The encoding is as follows:
66 0F 3A 0A /r ib
The opcode is 0A
in the 0F 3A
opcode plane. A mandatory 66
prefix must be supplied. The opcode is followed by a modr/m byte (/r
) encoding the first operand in the R field and the second operand in the R/M field. The instruction is followed by an 8 bit immediate (ib
) encoding the third operand.
Let's encode for example
roundss xmm8, [rdx+r9*8+64], 0xc
We have xmm8
and r9
as “upper” registers, so a REX.RX prefix 46
must be supplied to hold the extra bits.
The modr/m byte is 44
indicating an 8 bit displacement (mod = 01), presence of a SIB byte (r/m = 100), and xmm8
as a reg operand (reg = 000, REX.R set).
The SIB byte is CA
indicating rdx
as the base (base = 010), r9
as the index (index = 001, REX.X set) and a scale of 8 (scale = 11).

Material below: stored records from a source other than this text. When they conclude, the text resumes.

/-- A drain writes its 16 rows and nothing else of memory, each element its accumulator's scaled by 2^e and rounded
once to the output type; CLR clears the accumulators, and their fronds drain (R76–R78, R107). The exponent of an FP4
group is a reading (log 58). -/
def Obligations.TileDrain : Prop :=
  ∀ t e fl s, Ready s.mod t e (wordOf 3 0x01 fl)
      [(10, 2), (12, 2), (14, 2), (16, 1), (17, 3), (22, 5), (27, 5), (32, 5), (37, 5)]
      [tRa (wordOf 3 0x01 fl), tRb (wordOf 3 0x01 fl), tRc (wordOf 3 0x01 fl), tRe (wordOf 3 0x01 fl)] →
    Claims.DrainOk (s.mod.thallus t) (wordOf 3 0x01 fl) →
    ∃ u, exec (.tdrain t e fl) s = .next u ∧
      u.mod.mem = (List.range 16).foldl (Claims.drainWrite s.mod t (wordOf 3 0x01 fl)) s.mod.mem ∧
      (u.mod.thallus t).sregs = (s.mod.thallus t).sregs ∧ (u.mod.thallus t).vregs = (s.mod.thallus t).vregs ∧
      (u.mod.thallus t).pc = (s.mod.thallus t).pc + 8 ∧
      (∀ f ∈ drainFronds (wordOf 3 0x01 fl), ((u.mod.thallus t).frond f).draining = true) ∧
      (bitOf (wordOf 3 0x01 fl) 16 = false → (u.mod.thallus t).acc = (s.mod.thallus t).acc) ∧
      (bitOf (wordOf 3 0x01 fl) 16 = true → ∀ f ∈ drainFronds (wordOf 3 0x01 fl), ∀ j < 256,
        (u.mod.thallus t).accGet t ((f * 4 + fAcc (wordOf 3 0x01 fl)) * 256 + j) = 0) ∧
      (∀ t' ≠ t.val, u.mod.thallus t' = s.mod.thallus t') ∧ u.mod.regs = s.mod.regs ∧ u.pending = s.pending
namespace Sys2Proof.Claims

/-- A local transfer access is in flight to its home: the thallus has used a request tag, and a read's rd waits for the
reply under it. -/
def sent (s : State) (t : Nat) (a : Access) (waits : Bool) : State :=
  { s with mod := { withThallus s.mod t (retire fun th => { th with
      tagSerial := th.tagSerial + 1
      waitRd := if waits then th.waitRd ++ [(a.rd.toNat, a.tag)] else th.waitRd }) with
    flight := s.mod.flight ++ [a] } }

/-- An aligned address of local memory that the thallus's stage may use. -/
abbrev LocalAddr (m : Mod) (t : Nat) (a : Word) (n : Nat) : Prop :=
  a.toNat % n = 0 ∧ bitOf a 63 = false ∧ rangeCheck m t a n = none

end Sys2Proof.Claims

/-- XLD, XST and XAMO to local memory send one access with the operands the instruction names and leave memory as it is
until the access reaches its home (R110–R112). -/
def Obligations.LocalTransfers : Prop :=
  (∀ t e fl s, Ready s.mod t e (wordOf 4 0x02 fl) [useRd, useRa, (30, 2), (39, 1), (40, 2), (42, 1)]
      [fRd (wordOf 4 0x02 fl), fRa (wordOf 4 0x02 fl)] →
    Claims.LocalAddr s.mod t ((s.mod.thallus t).sget (fRa (wordOf 4 0x02 fl))) (xSize (wordOf 4 0x02 fl)) →
    exec (.xld t e fl) s = .next (Claims.sent s t (localAccess s.mod t (wordOf 4 0x02 fl) .read
      ((s.mod.thallus t).sget (fRa (wordOf 4 0x02 fl))).toNat (xSize (wordOf 4 0x02 fl)) (xHint (wordOf 4 0x02 fl))) true)) ∧
  (∀ t e fl s, Ready s.mod t e (wordOf 4 0x03 fl) [useRa, useRb, (30, 2), (39, 1), (40, 2), (42, 1)]
      [fRa (wordOf 4 0x03 fl), fRb (wordOf 4 0x03 fl)] →
    Claims.LocalAddr s.mod t ((s.mod.thallus t).sget (fRa (wordOf 4 0x03 fl))) (xSize (wordOf 4 0x03 fl)) →
    exec (.xst t e fl) s = .next (Claims.sent s t (localAccess s.mod t (wordOf 4 0x03 fl)
      (.write (leBytes (xSize (wordOf 4 0x03 fl)) ((s.mod.thallus t).sget (fRb (wordOf 4 0x03 fl))).toNat))
      ((s.mod.thallus t).sget (fRa (wordOf 4 0x03 fl))).toNat (xSize (wordOf 4 0x03 fl)) (xHint (wordOf 4 0x03 fl))) false)) ∧
  (∀ t e fl s, Ready s.mod t e (wordOf 4 0x04 fl) [useRd, useRa, useRb, useRc, (32, 4), (36, 3), (39, 1), (42, 1)]
      [fRd (wordOf 4 0x04 fl), fRa (wordOf 4 0x04 fl), fRb (wordOf 4 0x04 fl), fRc (wordOf 4 0x04 fl)] →
    amoLegal (xAop (wordOf 4 0x04 fl)) (xAtype (wordOf 4 0x04 fl)) = true →
    Claims.LocalAddr s.mod t ((s.mod.thallus t).sget (fRa (wordOf 4 0x04 fl))) (atypeBytes (xAtype (wordOf 4 0x04 fl))) →
    exec (.xamo t e fl) s = .next (Claims.sent s t (localAccess s.mod t (wordOf 4 0x04 fl)
      (.amo (xAop (wordOf 4 0x04 fl)) (xAtype (wordOf 4 0x04 fl)) ((s.mod.thallus t).sget (fRb (wordOf 4 0x04 fl)))
        ((s.mod.thallus t).sget (fRc (wordOf 4 0x04 fl))))
      ((s.mod.thallus t).sget (fRa (wordOf 4 0x04 fl))).toNat (atypeBytes (xAtype (wordOf 4 0x04 fl))) (xHint (wordOf 4 0x04 fl))) true)) ∧
  (∀ t e fl s, Ready s.mod t e (wordOf 4 0x01 fl) [useRa, useRb, useRc, (40, 2), (42, 1), (43, 12), (55, 1)]
      [fRa (wordOf 4 0x01 fl), fRb (wordOf 4 0x01 fl), fRc (wordOf 4 0x01 fl)] →
    let w := wordOf 4 0x01 fl
    let th := s.mod.thallus t
    let n := (th.sget (fRc w)).toNat
    bitOf (th.sget (fRa w)) 63 = false → bitOf (th.sget (fRb w)) 63 = false → 0 < n → n < 2 ^ 32 →
    rangeCheck s.mod t (th.sget (fRa w)) n = none → rangeCheck s.mod t (th.sget (fRb w)) n = none →
    (xCen w = true → counterCheck s.mod th (BitVec.ofNat 64 (xCnt w)) = none) →
    exec (.xcopy t e fl) s = .next (Claims.sent s t { localAccess s.mod t w
      (.copy (th.sget (fRb w)).toNat 0 []) (th.sget (fRa w)).toNat n (xHint w) with
        org := .copy t, cnt := if xCen w then some (xCnt w) else none } false))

Then follows the displacement 40
(i.e. decimal 64).
Finally, we have the 8 bit immediate 0c
.
These bits are then assembled in the order legacy prefixes, REX prefix, opcode plane prefix, opcode, modr/m byte, SIB byte, displacement, immediate. So the entire instruction comes out as
66 46 0F 3A 0A 44 CA 40 0C
| | | | | | | \... immediate
| | | | | | \...... displacement
| | | | | \......... SIB byte
| | | | \............ modr/m byte
| | | \............... opcode
| | \..................... opcode plane prefix
| \........................ REX prefix
\........................... mandatory prefix
128-bit Legacy SSE version: The first source operand and the destination operand are the same.

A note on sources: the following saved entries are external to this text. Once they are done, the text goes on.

theorem test_meets_LaserFeeds :
  (let f : Fin 16 := 3
   let ls : List Int := List.replicate 18 (-100)
   let tot : Int := -700
   let s : State := demo [setF (LS_FEED_STAT 3) LS_FEED_STAT_STATE 1, modPins fun p => { p with laserEn := 8 }]
   Claims.feedState s.mod f = 1 ∧ s.mod.pins.laserEn.getLsbD f = true ∧ pilotPass ls tot = true) ∧
  (let f : Fin 16 := 3
   let ls : List Int := []
   let tot : Int := -700
   let s : State := demo [setF (LS_FEED_STAT 3) LS_FEED_STAT_STATE 1, modPins fun p => { p with laserEn := 8 }]
   Claims.feedState s.mod f = 1 ∧ s.mod.pins.laserEn.getLsbD f = true ∧ pilotPass ls tot = false) ∧
  (let f : Fin 16 := 3
   let s : State := demo [setF (LS_FEED_STAT 3) LS_FEED_STAT_STATE 1, modTrust (fun t => { t with pilotOk := [3] }),
      modPins fun p => { p with laserEn := 8 }]
   Claims.feedState s.mod f = 1 ∧ s.mod.trust.pilotOk.contains f.val = true ∧ s.mod.pins.laserEn.getLsbD f = true ∧
   s.mod.fld (LS_DIE (f.val / 2)) LS_DIE_HANDOVER ≠ 3) ∧
  (let f : Fin 16 := 3
   let s : State := demo [setF (LS_FEED_STAT 3) LS_FEED_STAT_STATE 2, setF (LS_FEED_STAT 3) LS_FEED_STAT_FAULT_N 1,
      setF (LS_FEED_CTL 3) LS_FEED_CTL_ENABLE 1, modTrust fun t => { t with image := { t.image with feedAllow := 8 } }]
   Claims.feedState s.mod f = 2 ∧ s.mod.flag (LS_FEED_CTL f) LS_FEED_CTL_ENABLE = true ∧ feedMayRise s.mod f = true) ∧
  (let f : Fin 16 := 3
   let s : State := demo [setF (LS_FEED_STAT 3) LS_FEED_STAT_STATE 3, late, modPins fun p => { p with laserEn := 8 }]
   Claims.feedState s.mod f = 3) ∧
  (let f : Fin 16 := 3
   let s : State := demo [setF (CP_INPUT 6) CP_INPUT_LEVEL 1]
   s.mod.flag (CP_INPUT (3 + f.val)) CP_INPUT_MASKED = false ∧
      s.mod.flag (CP_INPUT (3 + f.val)) CP_INPUT_LEVEL = true) ∧
  (let f : Fin 16 := 3
   let s : State := demo [setF (CP_INPUT 6) CP_INPUT_LEVEL 0, setF (LS_FEED_STAT 3) LS_FEED_STAT_STATE 5]
   s.mod.flag (CP_INPUT (3 + f.val)) CP_INPUT_MASKED = false ∧
   s.mod.flag (CP_INPUT (3 + f.val)) CP_INPUT_LEVEL = false ∧ Claims.feedState s.mod f = 5 ∧
   s.mod.fld (LS_DIE (f.val / 2)) LS_DIE_HANDOVER ≠ 3) := by
  refine ⟨?_, ?_, ?_, ?_, ?_, ?_, ?_⟩ <;> decide +kernel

The VEX encoded variant of the instruction vroundss
has an additional source operand. Instead of this operand, the legacy encoded version reads this source operand from the destination operand.
If we want to encode this instruction as the VEX-encoded variant
vroundss xmm8, xmm2, [rdx+r9*8+64], 0xc
instead, we start with a VEX prefix. This prefix subsumes mandatory prefix, REX prefix, and opcode plane prefix into one 3 byte prefix. This prefix has the form:
11000100 RXBmmmmm WvvvvLpp
R, X, B: complemented REX prefix bits
W: REX.W prefix bit (not complemented)
m: opcode plane (1: `0F`, 2: `0F 38`, 3: `0F 3A`)
L: vector length (0: 128 bit, 1: 256 bit)
p: mandatory prefix (0: none, 1: `66`, 2: `F3`, 3: `F2`)
v: complemented extra source register number
A shorter 2 byte VEX prefix
11000101 RvvvvLpp
can be used when REX.X, REX.B, and REX.W are clear and m = 00000. This is not the case here. The encoding is given as
VEX.LIG.66.0F3A.WIG 0A /r ib VROUNDSS xmm1, xmm2, xmm3/m32, imm8
indicating that the L and W fields are ignored, there is a mandatory 66
prefix and the opcode is 0A
in the 0F 3A
opcode plane, followed by modr/m operands and a byte immediate. The first and third operands are encoded in the modr/m byte, the second operand is the additional operand encoded by the VEX prefix.
So we have for our instruction
R = 0, indicating presence of REX.R
X = 0, indicating presence of REX.X
B = 1, indicating absence of REX.B
W = 0, indicating absence of REX.W (ignored)
L = 0, indicating a 128 bit operand size (ignored)
m = 00010, indicating the 0F 3A opcode plane
p = 01, indicating a 66 mandatory prefix
v = 1101, indicating xmm2 as a first operand
Giving the VEX prefix C4 22 69
. The rest is identical to the legacy encoding, giving a full instruction
C4 23 69 0A 44 CA 40 0C
| | | | | \... immediate
| | | | \...... displacement
| | | \......... SIB byte
| | \............ modr/m byte
| \............... opcode
\........................ VEX prefix